Bug #107635 | event scheduler cause error on group replication | ||
---|---|---|---|
Submitted: | 22 Jun 2022 14:47 | Modified: | 15 Jul 2022 19:47 |
Reporter: | lou shuai (OCA) | Email Updates: | |
Status: | Closed | Impact on me: | |
Category: | MySQL Server: Group Replication | Severity: | S1 (Critical) |
Version: | 8.0.* | OS: | Any |
Assigned to: | CPU Architecture: | Any | |
Tags: | Contribution |
[22 Jun 2022 14:47]
lou shuai
[22 Jun 2022 14:53]
lou shuai
patch to fix this bug (*) I confirm the code being submitted is offered under the terms of the OCA, and that I am authorized to contribute it.

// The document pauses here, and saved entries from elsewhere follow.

theorem serviceTransfers_follows {s : State} (p : Pid) (hF : Follows s₀ s) :
    Follows s₀ (serviceTransfers p s) := by
  unfold serviceTransfers
  with_reducible repeat' first | assumption | intro s x h | apply serviceTransfer_follows | apply foldl_follows

theorem regionLoad_follows {s : State} (r : Req) (hF : Follows s₀ s) :
    Follows s₀ (regionLoad r s).1 := by
  unfold regionLoad
  dsimp only
  with_reducible repeat' first | assumption | apply issueDma_follows | apply modReq_follows

theorem regionRead_follows {s : State} (r : Req) (hF : Follows s₀ s) :
    Follows s₀ (regionRead r s).1 := by
  unfold regionRead
  dsimp only
  with_reducible repeat' first | assumption | apply serviceTransfers_follows | apply modReq_follows

theorem doGranuleZeroed_follows {s : State} (p : Pid) (mode g : Nat) (hF : Follows s₀ s) :
    Follows s₀ (doGranuleZeroed p mode g s) := by
  unfold doGranuleZeroed
  dsimp only
  with_reducible repeat' first | assumption | apply ite_follows | exact zeroHalfRows_wf _ _ | split
                               | apply modMem_follows | apply modPart_follows | apply serviceTransfers_follows

theorem zeroDone_follows {s : State} (op : Nat) (part : Nat) (hF : Follows s₀ s) :
    Follows s₀ (zeroDone op part s) := by
  unfold zeroDone
  with_reducible repeat' first | assumption | intro s x h | apply complete_follows | apply foldl_follows

theorem doWindowZeroed_follows {s : State} (p : Pid) (standby : Bool) (hF : Follows s₀ s) :
    Follows s₀ (doWindowZeroed p standby s) := by
  unfold doWindowZeroed
  dsimp only
  with_reducible repeat' first | assumption | apply ite_follows | exact zeroHalfRows_wf _ _ | split
                               | apply modMem_follows | apply modPair_follows | apply zeroDone_follows
                               | apply modPart_follows | apply serviceTransfers_follows

theorem doBackgroundZero_follows {s : State} (west : Bool) (row : Nat) (hF : Follows s₀ s) :
    Follows s₀ (doBackgroundZero west row s) := by
  unfold doBackgroundZero
  dsimp only
  with_reducible repeat' first | assumption | apply ite_follows | exact zeroHalfRows_wf _ _ | apply modMem_follows

/-! ### Tile -/

theorem modTile_follows {s : State} (t : Nat) (g : Tile → Tile) (hF : Follows s₀ s) :
    Follows s₀ (modTile t g s) := by
  unfold modTile
  dsimp only
  with_reducible repeat' first | assumption | rfl | apply modUnits_follows

theorem loadTile_follows {s : State} (t : Nat) (hF : Follows s₀ s) :
    Follows s₀ (loadTile t s) := by
  unfold loadTile
  dsimp only
  with_reducible repeat' first | assumption | apply ite_follows | split | apply modTile_follows

theorem loadTiles_follows {s : State} (p : Pid) (hF : Follows s₀ s) :
    Follows s₀ (loadTiles p s) := by
  unfold loadTiles
  with_reducible repeat' first | assumption | intro s x h | apply loadTile_follows | apply foldl_follows

theorem beginTileReset_follows {s : State} (t : Nat) (hF : Follows s₀ s) :
    Follows s₀ (beginTileReset t s) := by
  unfold beginTileReset
  dsimp only
  with_reducible repeat' first | assumption | apply modTile_follows | apply modMesh_follows

theorem doTileResetDone_follows {s : State} (t : Nat) (hF : Follows s₀ s) :
    Follows s₀ (doTileResetDone t s) := by
  unfold doTileResetDone
  dsimp only
  with_reducible repeat' first | assumption | apply ite_follows | split | apply loadTile_follows
                               | apply modTile_follows | apply transientFault_follows

theorem tileLasting_follows {s : State} (t off : Nat) (hF : Follows s₀ s) :
    Follows s₀ (tileLasting t off s) := by
  unfold tileLasting
  dsimp only
  with_reducible repeat' first | assumption | rfl | apply lastingFence_follows | apply modTile_follows
                               | apply modUnits_follows | apply fenceParts_follows

theorem sramError_follows {s : State} (t off : Nat) (rereadOk : Bool) (hF : Follows s₀ s) :
    Follows s₀ (sramError t off rereadOk s) := by
  unfold sramError
  dsimp only
  with_reducible repeat' first | assumption | apply ite_follows | split | apply tileLasting_follows
                               | apply transientFault_follows | apply beginTileReset_follows | apply modTile_follows
                               | apply modSched_follows

theorem tileCorrected_follows {s : State} (t : Nat) (hF : Follows s₀ s) :
    Follows s₀ (tileCorrected t s) := by
  unfold tileCorrected
  dsimp only
  with_reducible repeat' first | assumption | apply modTile_follows | apply cntFaults_follows

theorem doTileScrub_follows {s : State} (t line : Nat) (corrected : Bool) (unc : Option Bool) (hF : Follows s₀ s) :
    Follows s₀ (doTileScrub t line corrected unc s) := by
  unfold doTileScrub
  dsimp only
  with_reducible repeat' first | assumption | apply ite_follows | split | apply tileCorrected_follows
                               | apply sramError_follows | apply modTile_follows | apply transientFault_follows

theorem doCorrectedSecond_follows {s : State} (hF : Follows s₀ s) :
    Follows s₀ (doCorrectedSecond s) := by
  unfold doCorrectedSecond
  dsimp only
  with_reducible repeat' first | assumption | apply ite_follows | rfl | intro s x h | apply logEvent_follows
                               | apply logDev_follows | apply modUnits_follows | apply foldl_follows

theorem doTileImageFault_follows {s : State} (t : Nat) (k : ImgFault) (addr : Nat) (hF : Follows s₀ s) :
    Follows s₀ (doTileImageFault t k addr s) := by
  unfold doTileImageFault
  with_reducible repeat' first | assumption | split | apply imageFault_follows

/-! ### Mesh -/

theorem doFlitCrcFail_follows {s : State} (x y : Nat) (hF : Follows s₀ s) :
    Follows s₀ (doFlitCrcFail x y s) := by
  unfold doFlitCrcFail
  with_reducible repeat' first | assumption | apply ite_follows | apply modMesh_follows
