-- ==== Sys2Proof/Laws/FollowsPipeline.lean ====
section
/-!
SUPPORT. What every operation of the pipeline: stages, experts, decoding, ingest, delivery, storage, random numbers, Churn and the scheduler leaves: a state that follows.
-/
namespace Sys2Proof.Machine

variable {s₀ : State}

/-! ### Stage -/

theorem refreshBoard_follows {s : State} (p : Pid) (hF : Follows s₀ s) :
    Follows s₀ (refreshBoard p s) := by
  unfold refreshBoard
  dsimp only
  with_reducible repeat' first | assumption | apply modSched_follows

theorem modStep_follows {s : State} (p : Pid) (slot : Nat) (g : OpenStep → OpenStep) (hF : Follows s₀ s) :
    Follows s₀ (modStep p slot g s) := by
  unfold modStep
  with_reducible repeat' first | assumption | apply modSched_follows

theorem modSample_follows {s : State} (p : Pid) (slot off : Nat) (g : Sample → Sample) (hF : Follows s₀ s) :
    Follows s₀ (modSample p slot off g s) := by
  unfold modSample
  with_reducible repeat' first | assumption | apply modStep_follows

theorem closeSamples_follows {s : State} (p : Pid) (slot : Nat) (hF : Follows s₀ s) :
    Follows s₀ (closeSamples p slot s) := by
  unfold closeSamples
  dsimp only
  with_reducible repeat' first | assumption | intro s x h | split | apply unreserveAll_follows
                               | apply modSample_follows | apply foldl_follows

theorem entriesDone_follows {s : State} (p : Pid) (slot : Nat) (t : Entry → Bool) (hF : Follows s₀ s) :
    Follows s₀ (entriesDone p slot t s) := by
  unfold entriesDone
  dsimp only
  with_reducible repeat' first | assumption | apply modSched_follows | apply refreshBoard_follows
                               | apply closeSamples_follows

theorem groupRetryOver_follows {s : State} (p : Pid) (e : Entry) (hF : Follows s₀ s) :
    Follows s₀ (groupRetryOver p e s) := by
  unfold groupRetryOver
  dsimp only
  with_reducible repeat' first | assumption | intro s x h | apply transientFault_follows | apply modTile_follows
                               | apply foldl_follows

theorem entryDone_follows {s : State} (p : Pid) (e : Entry) (hF : Follows s₀ s) :
    Follows s₀ (entryDone p e s) := by
  unfold entryDone
  dsimp only
  with_reducible repeat' first | assumption | split | apply groupRetryOver_follows | apply entriesDone_follows

theorem sampleStageDone_follows {s : State} (p : Pid) (slot off stage : Nat) (hF : Follows s₀ s) :
    Follows s₀ (sampleStageDone p slot off stage s) := by
  unfold sampleStageDone
  with_reducible repeat' first | assumption | split | apply entryDone_follows

theorem skipFrom_follows {s : State} (p : Pid) (slot off stage : Nat) (hF : Follows s₀ s) :
    Follows s₀ (skipFrom p slot off stage s) := by
  unfold skipFrom
  dsimp only
  with_reducible repeat' first | assumption | split | apply modSample_follows | apply entriesDone_follows

theorem damageSample_follows {s : State} (p : Pid) (slot off stage : Nat) (hF : Follows s₀ s) :
    Follows s₀ (damageSample p slot off stage s) := by
  unfold damageSample
  dsimp only
  with_reducible repeat' first | assumption | apply modSample_follows | apply modPCnt_follows | apply skipFrom_follows

theorem setPlanes_follows {s : State} (p : Pid) (slot off : Nat) (ps : List Plane) (hF : Follows s₀ s) :
    Follows s₀ (setPlanes p slot off ps s) := by
  unfold setPlanes
  with_reducible repeat' first | assumption | apply modSample_follows

/-! ### Routing -/

theorem freshWords_follows {s : State} (n : Nat) (h : Follows s₀ s) : Follows s₀ (freshWords n s).2 :=
  h.of_eq rfl rfl rfl rfl rfl rfl

theorem fillH_follows (d : Nat) (x : List Token × State) (t : Token) (h : Follows s₀ x.2) :
    Follows s₀ (fillH d x t).2 := by
  unfold fillH
  split
  · exact h
  · exact freshWords_follows d h

theorem fillY_follows (d : Nat) (x : List Token × State) (t : Token) (h : Follows s₀ x.2) :
    Follows s₀ (fillY d x t).2 := by
  unfold fillY
  dsimp only
  exact foldl_snd_follows (fun a _ k => freshWords_follows d k) h

theorem fillTokens_follows {s : State} (p : Pid) (slot : Nat) (pick : Sample → Bool)
    {g : List Token × State → Token → List Token × State}
    (hg : ∀ x t, Follows s₀ x.2 → Follows s₀ (g x t).2) (h : Follows s₀ s) :
    Follows s₀ (fillTokens p slot pick g s) := by
  unfold fillTokens
  split
  · exact h
  · refine foldl_follows (fun t x k => ?_) h
    exact modSample_follows _ _ _ _ (foldl_snd_follows (x := ([], t)) hg k)

theorem scoreHome_follows {s : State} (p : Pid) (slot rel : Nat) (hF : Follows s₀ s) :
    Follows s₀ (scoreHome p slot rel s) := by
  unfold scoreHome
  dsimp only
  with_reducible repeat' first | assumption | intro s x h | apply fillTokens_follows | apply fillH_follows
                               | apply modStep_follows

theorem doRouteCounts_follows {s : State} (p : Pid) (slot rel : Nat) (hF : Follows s₀ s) :
    Follows s₀ (doRouteCounts p slot rel s) := by
  unfold doRouteCounts
  dsimp only
  with_reducible repeat' first | assumption | apply ite_follows | split | apply modStep_follows
                               | apply scoreHome_follows | apply modCtrl_follows

theorem doListBuild_follows {s : State} (hF : Follows s₀ s) :
    Follows s₀ (doListBuild s) := by
  unfold doListBuild
  dsimp only
  with_reducible repeat' first | assumption | split | apply modCtrl_follows | apply winWrite_follows
                               | apply modStep_follows | apply entriesDone_follows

Contribution: 0001-Bug-107635-MGR-Assertion-failure-in-event_scheduler_.patch (application/octet-stream, text), 3.86 KiB.
[23 Jun 2022 6:33]
lou shuai
analyze: trans_commit_stmt return error in recalculate_activation_times function. group_replication_trans_before_commit cause trans_commit_stmt's error. The error code is passed from the applier thread in MGR. ``` #0 0x000056386186e909 in set_transaction_ctx (transaction_termination_ctx=...) at rpl_transaction_ctx.cc:107 #1 0x00007f8e5220afad in Certification_handler::handle_transaction_id (this=..., pevent=..., cont=...) at certification_handler.cc:308 #2 0x00007f8e5220a349 in Certification_handler::handle_event (this=..., pevent=..., cont=...) at certification_handler.cc:127 #3 0x00007f8e5220982a in Event_handler::next (this=..., event=..., continuation=...) at pipeline_interfaces.h:716 #4 0x00007f8e5220f20e in Event_cataloger::handle_event (this=..., pevent=..., cont=...) at event_cataloger.cc:53 #5 0x00007f8e521b7621 in Applier_module::inject_event_into_pipeline (this=..., pevent=..., cont=...) at applier.cc:258 #6 0x00007f8e521b801b in Applier_module::apply_data_packet (this=..., data_packet=..., fde_evt=..., cont=...) at applier.cc:388 #7 0x00007f8e521b8fba in Applier_module::applier_thread_handle (this=...) at applier.cc:613 #8 0x00007f8e521b692e in launch_handler_thread (arg=...) at applier.cc:50 #9 0x00005638634d39df in pfs_spawn_thread (arg=...) at pfs.cc:2899 #10 0x00007f8e8d37efa3 in start_thread (arg=...) at pthread_create.c:486 ``` When try to find the thd in set_transaction_ctx, the daemon event scheduler thd is ignored, so can not find thd, and return ER_NO_SUCH_THREAD. ``` int set_transaction_ctx( Transaction_termination_ctx transaction_termination_ctx) { DBUG_TRACE; DBUG_PRINT("enter", ("thread_id=%lu, rollback_transaction=%d, " "generated_gtid=%d, sidno=%d, gno=%" PRId64, transaction_termination_ctx.m_thread_id, transaction_termination_ctx.m_rollback_transaction, transaction_termination_ctx.m_generated_gtid, transaction_termination_ctx.m_sidno, transaction_termination_ctx.m_gno)); uint error = ER_NO_SUCH_THREAD; Find_thd_with_id find_thd_with_id(transaction_termination_ctx.m_thread_id); THD_ptr thd_ptr = Global_THD_manager::get_instance()->find_thd(&find_thd_with_id); if (thd_ptr) { error = thd_ptr->get_transaction() ->get_rpl_transaction_ctx() ->set_rpl_transaction_ctx(transaction_termination_ctx); } return error; } bool Find_thd_with_id::operator()(THD *thd) { if (thd->get_command() == COM_DAEMON) return false; return (thd->thread_id() == m_thread_id); } ```
[23 Jun 2022 10:12]
MySQL Verification Team
Hello lou shuai, Thank you for the report and contribution. regards, Umesh
[23 Jun 2022 10:37]
lou shuai
Hi Umesh, I saw you change severity to S6, this problem not only happend in DEBUG mode. In release mode, the node will leave the MGR group, and set to read_only. So i think you should change it to a high severity
[23 Jun 2022 11:37]
MySQL Verification Team
Hello lou shuai, Ack, changed the sev. Thank you. Regards, Umesh
[15 Jul 2022 19:47]
Margaret Fisher
Posted by developer: Changelog entry added for MySQL 8.0.31: After checking a transaction commit has no conflicts and is in the correct order, Group Replication reports back to the committing session. When the event scheduler thread was started, Group Replication was not able to find the committing session, resulting in the member entering ERROR state and leaving the group. The procedure to locate the committing session was extended to find daemon threads, as used to start the event scheduler thread. Thanks to Lou Shuai for the contribution.